# 2.3.2 Representative Soil Samples

The best laboratory cannot produce good data if the sample is not representative of the soil being assessed or of the intended decision (e.g., assessment, exposure, or remedial decisions). A representative sample is one that contains a subset of all the contaminants of a population in exactly the same proportion as they are present in the target population. In other words, the contaminant concentration in a representative sample provides an accurate and precise estimate the true contaminant concentration in the target population. The population is the "whole" from which samples are taken to measure properties of interest. Hyperlink 10 provides further discussion of the concept of "representativeness" as it is has been discussed in existing USEPA and ASTM International (ASTM) guidance.

For most soil sampling scenarios, a single sample or even several discrete samples do not well represent the population of interest because soil populations are too heterogeneous.
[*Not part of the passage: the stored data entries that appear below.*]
-- what a waiting instruction completes

/-- The operation of an instruction that can wait for its window data or for room in the store queue: those with moves. -/
def opOf (s : State) : Instr → Option Op
  | .nop _ mv => some (opNop mv)
  | .add _ f => some (opAdd f)
  | .sub _ f => some (opSub f)
  | .adds _ f => some (opAdds f)
  | .subs _ f => some (opSubs f)
  | .add2 _ f => some (opAdd2 f)
  | .sub2 _ f => some (opSub2 f)
  | .add2s _ f => some (opAdd2s f)
  | .and _ f => some (opAnd f)
  | .or _ f => some (opOr f)
  | .xor _ f => some (opXor f)
  | .mov _ f => some (opMov f)
  | .abs _ f => some (opAbs f)
  | .max _ f => some (opMax f)
  | .min _ f => some (opMin f)
  | .clr _ f => some (opClr f)
  | .mul _ f => some (opMul f)
  | .mac _ f => some (opMac f)
  | .msu _ f => some (opMsu f)
  | .mac2 _ f => some (opMac2 f)
  | .msu2 _ f => some (opMsu2 f)
  | .macl _ f => some (opMacl f)
  | .msul _ f => some (opMsul f)
  | .exth _ f => some (opExth f)
  | .extw _ f => some (opExtw f)
  | .pkn _ f => some (opPkn f)
  | .pknx _ f => some (opPknx s.fl2 f)
  | .maxi _ f => some (opMaxi f)
  | .mini _ f => some (opMini f)
  | .ldW _ f => some (opLdW f)
  | .ldH _ f => some (opLdH f)
  | .ldHu _ f => some (opLdHu f)
  | .ldB _ f => some (opLdB f)
  | .ldBu _ f => some (opLdBu f)
  | .stW _ f => some (opStW f)
  | .stH _ f => some (opStH f)
  | .stB _ f => some (opStB f)
  | .lr _ xd p => some (opLr xd p)
  | _ => none

-- meanings

/-- NOP. -/
def execNop (c : Core) (mv : Moves) (s : State) : Out :=
  .next (s.issueOp c.val (.nop c mv) (opNop mv))

/-- ADD. -/
def execAdd (c : Core) (f : AluForm) (s : State) : Out :=
  .next (s.issueOp c.val (.add c f) (opAdd f))

/-- SUB. -/
def execSub (c : Core) (f : AluForm) (s : State) : Out :=
  .next (s.issueOp c.val (.sub c f) (opSub f))

/-- ADDS. -/
def execAdds (c : Core) (f : AluForm) (s : State) : Out :=
  .next (s.issueOp c.val (.adds c f) (opAdds f))

/-- SUBS. -/
def execSubs (c : Core) (f : AluForm) (s : State) : Out :=
  .next (s.issueOp c.val (.subs c f) (opSubs f))

/-- ADD2. -/
def execAdd2 (c : Core) (f : AluForm) (s : State) : Out :=
  .next (s.issueOp c.val (.add2 c f) (opAdd2 f))

/-- SUB2. -/
def execSub2 (c : Core) (f : AluForm) (s : State) : Out :=
  .next (s.issueOp c.val (.sub2 c f) (opSub2 f))

/-- ADD2S. -/
def execAdd2s (c : Core) (f : AluForm) (s : State) : Out :=
  .next (s.issueOp c.val (.add2s c f) (opAdd2s f))

/-- AND. -/
def execAnd (c : Core) (f : AluForm) (s : State) : Out :=
  .next (s.issueOp c.val (.and c f) (opAnd f))

/-- OR. -/
def execOr (c : Core) (f : AluForm) (s : State) : Out :=
  .next (s.issueOp c.val (.or c f) (opOr f))

/-- XOR. -/
def execXor (c : Core) (f : AluForm) (s : State) : Out :=
  .next (s.issueOp c.val (.xor c f) (opXor f))

/-- MOV. -/
def execMov (c : Core) (f : AluForm) (s : State) : Out :=
  .next (s.issueOp c.val (.mov c f) (opMov f))

/-- ABS. -/
def execAbs (c : Core) (f : AluForm) (s : State) : Out :=
  .next (s.issueOp c.val (.abs c f) (opAbs f))

/-- MAX. -/
def execMax (c : Core) (f : AluForm) (s : State) : Out :=
  .next (s.issueOp c.val (.max c f) (opMax f))
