/-- Window accesses of a core (R223–R225, R266, R267) as they issue: an aligned load or LR through a window waits for its
data; an aligned store through the remote window is posted while fewer than 8 are unacknowledged, and the core moves on; a SC
that holds the reservation waits with its store out, and one that does not gives 1. REMOTE_LOAD_RESPONSE, STORE_ACK and
DMA_TRANSFER_DONE (R224, R225, R227, R231) where the device side answers without an error and changes nothing but what it
says, and no invalidation of a written line waits: the waiting load completes with the word it brought; the store leaves the
queue; the transfer at the front leaves the queue with its bytes in the core's memory and its bitmap clear. -/
def Obligations.WindowAccessesComplete : Prop :=
  (∀ (c : Core) (s : State) (f : LsForm) (xd : Fin 16) (q : CoreSt) (a dev : Nat), q = s.core c.val → Ready 1 c.val s →
     a = (q.getP f.p).toNat →
     (a % 4 = 0 → q.target c.val a false = .remote dev ∨ q.target c.val a false = .table dev → q.passed = 0 →
       Runs (.ldW c f) c.val s { issued q with wait := some (.ldW c f), near := [0], undo := none }) ∧
     (a % 4 = 0 → q.target c.val a false = .remote dev → inRegs dev = false → q.passed = 0 →
       Runs (.lr c xd f.p) c.val s { issued q with wait := some (.lr c xd f.p), near := [0], undo := none }) ∧
     (a % 4 = 0 → q.target c.val a true = .remote dev → q.stores.length < 8 → q.passed = 0 →
       Runs (.stW c f) c.val s (after q fun q => { moved c.val f q with
         stores := q.stores ++ [s.tagStore q { addr := BitVec.ofNat 48 dev, bytes := bytesOf (q.getX f.xr).toNat 4 }] })) ∧
     (a % 4 = 0 → q.target c.val a true = .remote dev → inRegs dev = false → q.stores.length < 8 →
       (q.resv = some (.remote (dev / 64)) → Runs (.sc c xd f.xr f.p) c.val s { issued q with
         stores := q.stores ++ [s.tagStore q
           { addr := BitVec.ofNat 48 dev, bytes := bytesOf (q.getX f.xr).toNat 4, sc := true }],
         wait := some (.sc c xd f.xr f.p) }) ∧
       (q.resv ≠ some (.remote (dev / 64)) →
         Runs (.sc c xd f.xr f.p) c.val s (scAfter q xd 1)))) ∧
  (∀ (c : Core) (s u v : State) (q : CoreSt) (errs : MemErrs), u = s.sync c.val → q = u.core c.val →
     s.coreLive c.val = true → (c.val = 1024 ∨ lag c.val s < (s.core c.val).bleft.toNat) →
     (∀ (f : LsForm) (dev : Nat) (x : Reply), q.wait = some (.ldW c f) → q.passed = 0 →
       q.got = [] → q.target c.val (q.getP f.p).toNat false = .remote dev → (q.stores.any fun y => y.addr.toNat / 64 == dev / 64) = false →
       (q.glint = none ∨ lockAt dev = false) → u.devRead (coreReq c.val q.glint) (some c.val) dev 4 errs = (x, u) →
       (∃ w, x = .word w) ∨ (∃ b0 b1 b2 b3 : Byte, x = .data [some b0, some b1, some b2, some b3]) →
       q.dbg.stepping = false → q.dbg.stopping = false →
       ∃ t, exec (.remoteLoadResponse c errs false) s = .next t ∧
         Becomes c.val u t (CoreSt.retire { loaded c.val f (replyLoad x) q with
           wait := none, passed := 0, got := [], near := [], undo := none })) ∧
     (∀ (k : Fin 8) (st : PendStore), q.stores[k.val]? = some st → st.sc = false → st.done = none → q.wait = none →
       ((q.stores.take k.val).any fun y => y.addr.toNat / 64 == st.addr.toNat / 64) = false → u.storeBlocked st = false →
       u.devWrite (coreReq c.val st.spec) (some c.val) st.addr.toNat st.bytes errs = (.ok, v) → v.core c.val = q →
       (∀ x ∈ v.noc.snoops, x.2 < st.addr.toNat / 64 ∨ (st.addr.toNat + st.bytes.length + 63) / 64 ≤ x.2) →
       ∃ t, exec (.storeAck c k errs false) s = .next t ∧
         Becomes c.val v t { q with stores := q.stores.take k.val ++ q.stores.drop (k.val + 1) }) ∧
     (∀ (d : Dma) (rest : List Dma) (bs : List Byte), q.dmas = d :: rest → d.out = false → d.done = none → d.due = [] → bs.length = d.len →
       0 < d.len → d.loc.toNat % 4 = 0 → Plain s → u.dmaRead (coreReq c.val none) c.val d.dev.toNat d.len errs = (bs.map .ok, u) →
       ∃ t, exec (.dmaTransferDone c errs) s = .next t ∧ t = { s with cores := t.cores } ∧ (t.core c.val).dmas = rest ∧
         (t.core c.val).dpart = false ∧ (t.core c.val).dbitmap = 0 ∧ (t.core c.val).x = q.x ∧ (t.core c.val).pc = q.pc ∧
         (c.val = 1024 → s.on domLMP = true → bitOf (t.core 1024).ipend 5 = true) ∧
         ∀ b, byteIn (t.core c.val).dmem b =
           if d.loc.toNat ≤ b ∧ b < d.loc.toNat + d.len then (bs.getD (b - d.loc.toNat) 0).toNat else byteIn q.dmem b))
As discussed in Hyperlink 11, even testing a lawn for nutrient status requires more than one sample. If using discrete samples, a __set__ of them is needed to capture the diversity of the population so that a mean can be estimated mathematically for the population. This is not the case for incremental samples because the sample is composed of increments from across the entire population. A well-designed incremental sampling plan can yield a single sample for analysis that has physically captured the population diversity such that it is representative of the mean of the target population.

__enter the population characteristic of interest to the decision__)."

If a sample or set of samples intended to represent the population does not properly do so, a "sampling error" is said to have occurred. This is why systematic planning must be done before developing the sampling design. Otherwise, it is impossible to know what a sample is supposed to represent and how to collect it so that it is "representative." Unfortunately, it is common for sampling designs to be developed without a clear picture of how the data will be used. Inadequate sampling designs commonly indicate that "representative samples" will be collected, but often there is no indication what the samples are supposed to be representing. On the other hand, a statement such as the following provides an unambiguous statement about the population of interest: "Samples will provide estimates of the true mean concentration of arsenic within the < 2 mm soil fraction of the upper 6 inches of soil for each residential lot."

The most representative soil sample is one that captures the characteristic(s) of interest for the targeted population with the least amount of error. Procedures must be in place to manage the various types of heterogeneity and the errors they cause. Interestingly, USEPA's *Applicability of Superfund Data Categories to the Removal Program* (USEPA 2006a) emphasizes that documenting total measurement error, which includes sampling errors, is a feature of definitive data. For data to be definitive, either analytical or total measurement error must be determined. Traditional QA/QC programs ignore sampling error in favor of analytical error only. But, as discussed previously, analytical error is often only a small fraction of the total measurement error. Obtaining a representative sample is the first requirement, and determining sampling error is a quantitative measure of representativeness. No data can be truly definitive without knowing that the sample was selected, collected, and processed properly.